Using the material below, print the line that contains "theorem exec_pteFrame (l", the line that contains "the field. -/", and every line in between, exactly and nothing else.

SUPPLIED DATA: Begin

/-- RSV is the set of bits R140 reserves. -/
theorem getLsbD_reservedMask (l : Level) (e : Word) {m : Nat} (nxe : Bool) (hm : 13 ≤ m) {n : Nat} (hn : n < 64) :
    (reservedMask l e m nxe).getLsbD n = true ↔ isReservedBit l e m nxe n := by
  have hphys : (physMask m).getLsbD n = true ↔ m ≤ n ∧ n ≤ 51 := by
    rw [getLsbD_physMask m hn, decide_eq_true_iff]
    omega
  have hnx : (if nxe then 0 else (0x8000000000000000 : Word)).getLsbD n = true ↔ nxe = false ∧ n = 63 := by
    cases nxe <;> simp [getLsbD_noExecuteBit hn]
  unfold reservedMask isReservedBit entryLarge
  rw [BitVec.getLsbD_or, Bool.or_eq_true, BitVec.getLsbD_or, Bool.or_eq_true, hphys, hnx]
  cases l with
  | l1 => simp
  | l2 => cases e.getLsbD 7 <;> simp [getLsbD_reserved2M hn, or_assoc]
  | l3 => cases e.getLsbD 7 <;> simp [getLsbD_reserved1G hn, or_assoc]
  | l4 => simp [getLsbD_largeBit hn, or_assoc]

/-! ### The functions of an entry -/

theorem getLsbD_packEntry (l : Level) (a f : Word) {n : Nat} (hn : n < 64) :
    (packEntry l a f).getLsbD n = true ↔
      (12 ≤ n ∧ n ≤ 51 ∧ a.getLsbD n = true) ∨ (isFlagBit l f n ∧ f.getLsbD n = true) := by
  simp only [packEntry, BitVec.getLsbD_or, BitVec.getLsbD_and, Bool.or_eq_true, Bool.and_eq_true, getLsbD_addrMask hn,
    getLsbD_flagMask l f hn, decide_eq_true_iff]
  tauto

theorem getLsbD_entryFlags (l : Level) (e : Word) {n : Nat} (hn : n < 64) :
    (entryFlags l e).getLsbD n = true ↔ isFlagBit l e n ∧ e.getLsbD n = true := by
  unfold entryFlags
  rw [BitVec.getLsbD_and, Bool.and_eq_true, getLsbD_flagMask l e hn, and_comm]

theorem getLsbD_entryFrame (e : Word) {n : Nat} (hn : n < 64) :
    (entryFrame e).getLsbD n = true ↔ 12 ≤ n ∧ n ≤ 51 ∧ e.getLsbD n = true := by
  unfold entryFrame
  by_cases h : 12 ≤ n
  · simp [BitVec.getLsbD_extractLsb', hn, h, show n - 12 < 40 ↔ n ≤ 51 by omega,
      show 12 + (n - 12) = n by omega]
  · simp [h, show n < 12 by omega]

theorem toNat_entryFrame (e : Word) : (entryFrame e).toNat = e.toNat / 2 ^ 12 % 2 ^ 40 * 4096 := by
  have hlt : e.toNat / 2 ^ 12 % 2 ^ 40 < 2 ^ 40 := Nat.mod_lt _ (by omega)
  unfold entryFrame
  rw [BitVec.toNat_shiftLeft, BitVec.toNat_setWidth, BitVec.extractLsb'_toNat, Nat.shiftRight_eq_div_pow,
    Nat.shiftLeft_eq]
  omega

theorem getLsbD_violation (l : Level) (e : Word) {m : Nat} (nxe : Bool) (hm : 13 ≤ m) {n : Nat} (hn : n < 64) :
    (violation l e m nxe).getLsbD n = true ↔
      e.getLsbD 0 = true ∧ e.getLsbD n = true ∧ isReservedBit l e m nxe n := by
  unfold violation entryPresent
  cases e.getLsbD 0 with
  | false => simp
  | true => simp [getLsbD_reservedMask l e nxe hm hn]

/-- A bit of a word as a result is the word's binary digit. -/
theorem boolWord_getLsbD (e : Word) (k : Nat) : boolWord (e.getLsbD k) = BitVec.ofNat 64 (e.toNat / 2 ^ k % 2) := by
  rw [← Nat.toNat_testBit, BitVec.testBit_toNat]
  cases e.getLsbD k <;> rfl

theorem boolWord_bne_zero (v : Word) : boolWord (v != 0) = if v = 0 then 0 else 1 := by
  by_cases h : v = 0 <;> simp [boolWord, h]

/-! ### Packing and extracting (R124) -/

theorem entryFrame_packEntry (l : Level) (a f : Word) : entryFrame (packEntry l a f) = a &&& addrMask := by
  apply BitVec.eq_of_getLsbD_eq
  intro n hn
  rw [Bool.eq_iff_iff, getLsbD_entryFrame _ hn, getLsbD_packEntry l a f hn, BitVec.getLsbD_and, Bool.and_eq_true,
    getLsbD_addrMask hn, decide_eq_true_iff]
  have hdisjoint : isFlagBit l f n → ¬ (12 ≤ n ∧ n ≤ 51) := isFlagBit.not_address
  tauto

/-- Where LARGE is a flag, packing keeps it; so the entry has the flags that its flag word has. -/
theorem isFlagBit_packEntry (l : Level) (a f : Word) (n : Nat) : isFlagBit l (packEntry l a f) n ↔ isFlagBit l f n := by
  refine isFlagBit_congr (fun hl => ?_) n
  rw [Bool.eq_iff_iff, getLsbD_packEntry l a f (by omega)]
  constructor
  · rintro (⟨h12, -⟩ | ⟨-, hf⟩)
    · omega
    · exact hf
  · exact fun hf => .inr ⟨.inr (.inr ⟨hl, hf, .inr rfl⟩), hf⟩

theorem entryFlags_packEntry (l : Level) (a f : Word) : entryFlags l (packEntry l a f) = entryFlags l f := by
  apply BitVec.eq_of_getLsbD_eq
  intro n hn
  rw [Bool.eq_iff_iff, getLsbD_entryFlags l _ hn, getLsbD_entryFlags l f hn, isFlagBit_packEntry,
    getLsbD_packEntry l a f hn]
  have hdisjoint : isFlagBit l f n → ¬ (12 ≤ n ∧ n ≤ 51) := isFlagBit.not_address
  tauto

theorem entryFlags_eq_self {l : Level} {f : Word} (h : ∀ n, n < 64 → f.getLsbD n = true → isFlagBit l f n) :
    entryFlags l f = f := by
  apply BitVec.eq_of_getLsbD_eq
  intro n hn
  rw [Bool.eq_iff_iff, getLsbD_entryFlags l f hn]
  exact and_iff_right_of_imp (h n hn)

theorem and_addrMask_eq_self {a : Word} (h : a &&& ~~~addrMask = 0) : a &&& addrMask = a := by
  calc a &&& addrMask = (a &&& addrMask) ||| (a &&& ~~~addrMask) := by rw [h]; exact BitVec.or_zero.symm
    _ = a := by rw [← BitVec.and_or_distrib_left, BitVec.or_not_self, BitVec.and_allOnes]

/-! ### The commands, past their gate -/

theorem codec_of_gate_none {i : Instr} {s : State} (r : Quad) (hg : gate i s = none) :
    codec i r s = .next (finish r s) := by
  unfold codec
  rw [hg]

theorem pteRsvd_of_gate_none {i : Instr} (l : Level) {s : State} (hg : gate i s = none)
    (hp : 13 ≤ s.physBits ∧ s.physBits ≤ 52) :
    pteRsvd i l s = .next (finish
      { Quad.zero with
        v0 := violation l s.args.v0 s.physBits s.nxe
        v1 := boolWord (violation l s.args.v0 s.physBits s.nxe != 0) } s) := by
  unfold pteRsvd
  rw [hg, (physBitsValid_iff s).mpr hp]
  rfl

theorem pteRsvd_badConfig {i : Instr} (l : Level) {s : State} (hg : gate i s = none)
    (hp : ¬ (13 ≤ s.physBits ∧ s.physBits ≤ 52)) : pteRsvd i l s = .next (fail .badConfig s) := by
  unfold pteRsvd
  rw [hg, Bool.eq_false_iff.mpr (mt (physBitsValid_iff s).mp hp)]
  rfl

theorem exec_pteNew (l : Level) {s : State} (hh : s.halted = false) :
    exec (atLevel l .pteNewL1 .pteNewL2 .pteNewL3 .pteNewL4) s = .next (finish (pteNew l s) s) := by
  cases l <;> exact codec_of_gate_none _ (gate_none hh rfl)

theorem exec_pteFlags (l : Level) {s : State} (hh : s.halted = false) :
    exec (atLevel l .pteFlagsL1 .pteFlagsL2 .pteFlagsL3 .pteFlagsL4) s = .next (finish (pteFlags l s) s) := by
  cases l <;> exact codec_of_gate_none _ (gate_none hh rfl)

theorem exec_pteFrame (l : Level) {s : State} (hh : s.halted = false) :
    exec (atLevel l .pteFrameL1 .pteFrameL2 .pteFrameL3 .pteFrameL4) s = .next (finish (pteFrame s) s) := by
  cases l <;> exact codec_of_gate_none _ (gate_none hh rfl)

theorem exec_ptePresent (l : Level) {s : State} (hh : s.halted = false) :
    exec (atLevel l .ptePresentL1 .ptePresentL2 .ptePresentL3 .ptePresentL4) s = .next (finish (ptePresent s) s) := by
  cases l <;> exact codec_of_gate_none _ (gate_none hh rfl)

theorem exec_pteLarge {i : Instr} (hi : i = .pteLargeL2 ∨ i = .pteLargeL3) {s : State} (hh : s.halted = false) :
    exec i s = .next (finish (pteLarge s) s) := by
  rcases hi with rfl | rfl <;> exact codec_of_gate_none _ (gate_none hh rfl)

theorem exec_pteRsvd (l : Level) {s : State} (hh : s.halted = false) (hp : 13 ≤ s.physBits ∧ s.physBits ≤ 52) :
    exec (atLevel l .pteRsvdL1 .pteRsvdL2 .pteRsvdL3 .pteRsvdL4) s = .next (finish
      { Quad.zero with
        v0 := violation l s.args.v0 s.physBits s.nxe
        v1 := boolWord (violation l s.args.v0 s.physBits s.nxe != 0) } s) := by
  cases l <;> exact pteRsvd_of_gate_none _ (gate_none hh rfl) hp

theorem exec_pteRsvd_badConfig (l : Level) {s : State} (hh : s.halted = false)
    (hp : ¬ (13 ≤ s.physBits ∧ s.physBits ≤ 52)) :
    exec (atLevel l .pteRsvdL1 .pteRsvdL2 .pteRsvdL3 .pteRsvdL4) s = .next (fail .badConfig s) := by
  cases l <;> exact pteRsvd_badConfig _ (gate_none hh rfl) hp

/-! ### The statements -/

/-- Settles O8, by the bits of the packed entry. -/
theorem pteNewResult : Obligations.PteNewResult := fun l =>
  ⟨(decode_eq_ok_iff _ _).mpr (by cases l <;> rfl), fun s hh =>
    ⟨packEntry l s.args.v0 s.args.v1, exec_pteNew l hh, fun _ hn => getLsbD_packEntry l s.args.v0 s.args.v1 hn⟩⟩

/-- Settles O9, by the bits of the extracted flags. -/
theorem pteFlagsResult : Obligations.PteFlagsResult := fun l =>
  ⟨(decode_eq_ok_iff _ _).mpr (by cases l <;> rfl), fun s hh =>
    ⟨entryFlags l s.args.v0, exec_pteFlags l hh, fun _ hn => getLsbD_entryFlags l s.args.v0 hn⟩⟩

/-- Settles O10, by the value of the field. -/
theorem pteFrameResult : Obligations.PteFrameResult := fun l =>
  ⟨(decode_eq_ok_iff _ _).mpr (by cases l <;> rfl), fun s hh =>
    ⟨entryFrame s.args.v0, exec_pteFrame l hh, toNat_entryFrame s.args.v0⟩⟩

/-- Settles O11: each answer is a binary digit of ARG0; the words of PTE_LARGE at L1 and L4 are illegal. -/
theorem pteBitTests : Obligations.PteBitTests := by
  refine ⟨fun l => ⟨(decode_eq_ok_iff _ _).mpr (by cases l <;> rfl), fun s hh => ?_⟩,
    decode_encode .pteLargeL2, decode_encode .pteLargeL3, rfl, rfl, fun i s hi hh => ?_⟩
  · rw [exec_ptePresent l hh, ptePresent, entryPresent, boolWord_getLsbD, pow_zero, Nat.div_one]
    rfl
  · rw [exec_pteLarge hi hh, pteLarge, entryLarge, boolWord_getLsbD]
    rfl

/-- Settles O12, by the bits of the violation; its address part is right because PHYS_BITS is at least 13. -/
theorem pteRsvdResult : Obligations.PteRsvdResult := by
  refine fun l => ⟨(decode_eq_ok_iff _ _).mpr (by cases l <;> rfl), fun s hh =>
    ⟨fun hp => ⟨violation l s.args.v0 s.physBits s.nxe, ?_, fun n hn => getLsbD_violation l _ _ hp.1 hn⟩,
      exec_pteRsvd_badConfig l hh⟩⟩
  rw [exec_pteRsvd l hh hp, boolWord_bne_zero]
  rfl

/-- Settles O13: the address field of a packed entry is the address, and its flags are those of the flag word. -/
theorem codecRoundTrip : Obligations.CodecRoundTrip := by
  intro l s hh ha hf
  refine ⟨_, _, _, exec_pteNew l hh, exec_pteFrame l hh, exec_pteFlags l hh, ?_, ?_⟩
  · exact (entryFrame_packEntry l s.args.v0 s.args.v1).trans (and_addrMask_eq_self ha)
  · exact (entryFlags_packEntry l s.args.v0 s.args.v1).trans (entryFlags_eq_self hf)

end Sys2Proof.Machine
end

section
/-! Bit ranges (40_pte_codec.md R145, R146; O14, O15): extraction and insertion bit by bit, the two laws of R146 from
the bits, and the commands past their gate. -/

namespace Sys2Proof.Machine

/-! ### Extraction and insertion, bit by bit -/

theorem getLsbD_bitExtract (v : Word) (lo hi : Nat) {n : Nat} (hn : n < 64) :
    (bitExtract v lo hi).getLsbD n = (decide (n < hi - lo) && v.getLsbD (n + lo)) := by
  unfold bitExtract
  rw [BitVec.getLsbD_and, BitVec.getLsbD_ushiftRight, BitVec.getLsbD_ofNat, Nat.testBit_two_pow_sub_one,
    decide_eq_true hn, Bool.true_and, Bool.and_comm, Nat.add_comm]

/-- The bits BITI replaces. -/
theorem getLsbD_rangeMask (lo hi : Nat) {n : Nat} (hn : n < 64) :
    (BitVec.ofNat 64 ((2 ^ (hi - lo) - 1) * 2 ^ lo)).getLsbD n = decide (lo ≤ n ∧ n < hi) := by
  rw [BitVec.getLsbD_ofNat, Nat.testBit_mul_two_pow, Nat.testBit_two_pow_sub_one, decide_eq_true hn, Bool.true_and,
    ← Bool.decide_and, decide_eq_decide]
  omega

SUPPLIED DATA: End

- [RESULT FOR THIS EXERCISE]:
theorem exec_pteFrame (l : Level) {s : State} (hh : s.halted = false) :
    exec (atLevel l .pteFrameL1 .pteFrameL2 .pteFrameL3 .pteFrameL4) s = .next (finish (pteFrame s) s) := by
  cases l <;> exact codec_of_gate_none _ (gate_none hh rfl)

theorem exec_ptePresent (l : Level) {s : State} (hh : s.halted = false) :
    exec (atLevel l .ptePresentL1 .ptePresentL2 .ptePresentL3 .ptePresentL4) s = .next (finish (ptePresent s) s) := by
  cases l <;> exact codec_of_gate_none _ (gate_none hh rfl)

theorem exec_pteLarge {i : Instr} (hi : i = .pteLargeL2 ∨ i = .pteLargeL3) {s : State} (hh : s.halted = false) :
    exec i s = .next (finish (pteLarge s) s) := by
  rcases hi with rfl | rfl <;> exact codec_of_gate_none _ (gate_none hh rfl)

theorem exec_pteRsvd (l : Level) {s : State} (hh : s.halted = false) (hp : 13 ≤ s.physBits ∧ s.physBits ≤ 52) :
    exec (atLevel l .pteRsvdL1 .pteRsvdL2 .pteRsvdL3 .pteRsvdL4) s = .next (finish
      { Quad.zero with
        v0 := violation l s.args.v0 s.physBits s.nxe
        v1 := boolWord (violation l s.args.v0 s.physBits s.nxe != 0) } s) := by
  cases l <;> exact pteRsvd_of_gate_none _ (gate_none hh rfl) hp

theorem exec_pteRsvd_badConfig (l : Level) {s : State} (hh : s.halted = false)
    (hp : ¬ (13 ≤ s.physBits ∧ s.physBits ≤ 52)) :
    exec (atLevel l .pteRsvdL1 .pteRsvdL2 .pteRsvdL3 .pteRsvdL4) s = .next (fail .badConfig s) := by
  cases l <;> exact pteRsvd_badConfig _ (gate_none hh rfl) hp

/-! ### The statements -/

/-- Settles O8, by the bits of the packed entry. -/
theorem pteNewResult : Obligations.PteNewResult := fun l =>
  ⟨(decode_eq_ok_iff _ _).mpr (by cases l <;> rfl), fun s hh =>
    ⟨packEntry l s.args.v0 s.args.v1, exec_pteNew l hh, fun _ hn => getLsbD_packEntry l s.args.v0 s.args.v1 hn⟩⟩

/-- Settles O9, by the bits of the extracted flags. -/
theorem pteFlagsResult : Obligations.PteFlagsResult := fun l =>
  ⟨(decode_eq_ok_iff _ _).mpr (by cases l <;> rfl), fun s hh =>
    ⟨entryFlags l s.args.v0, exec_pteFlags l hh, fun _ hn => getLsbD_entryFlags l s.args.v0 hn⟩⟩

/-- Settles O10, by the value of the field. -/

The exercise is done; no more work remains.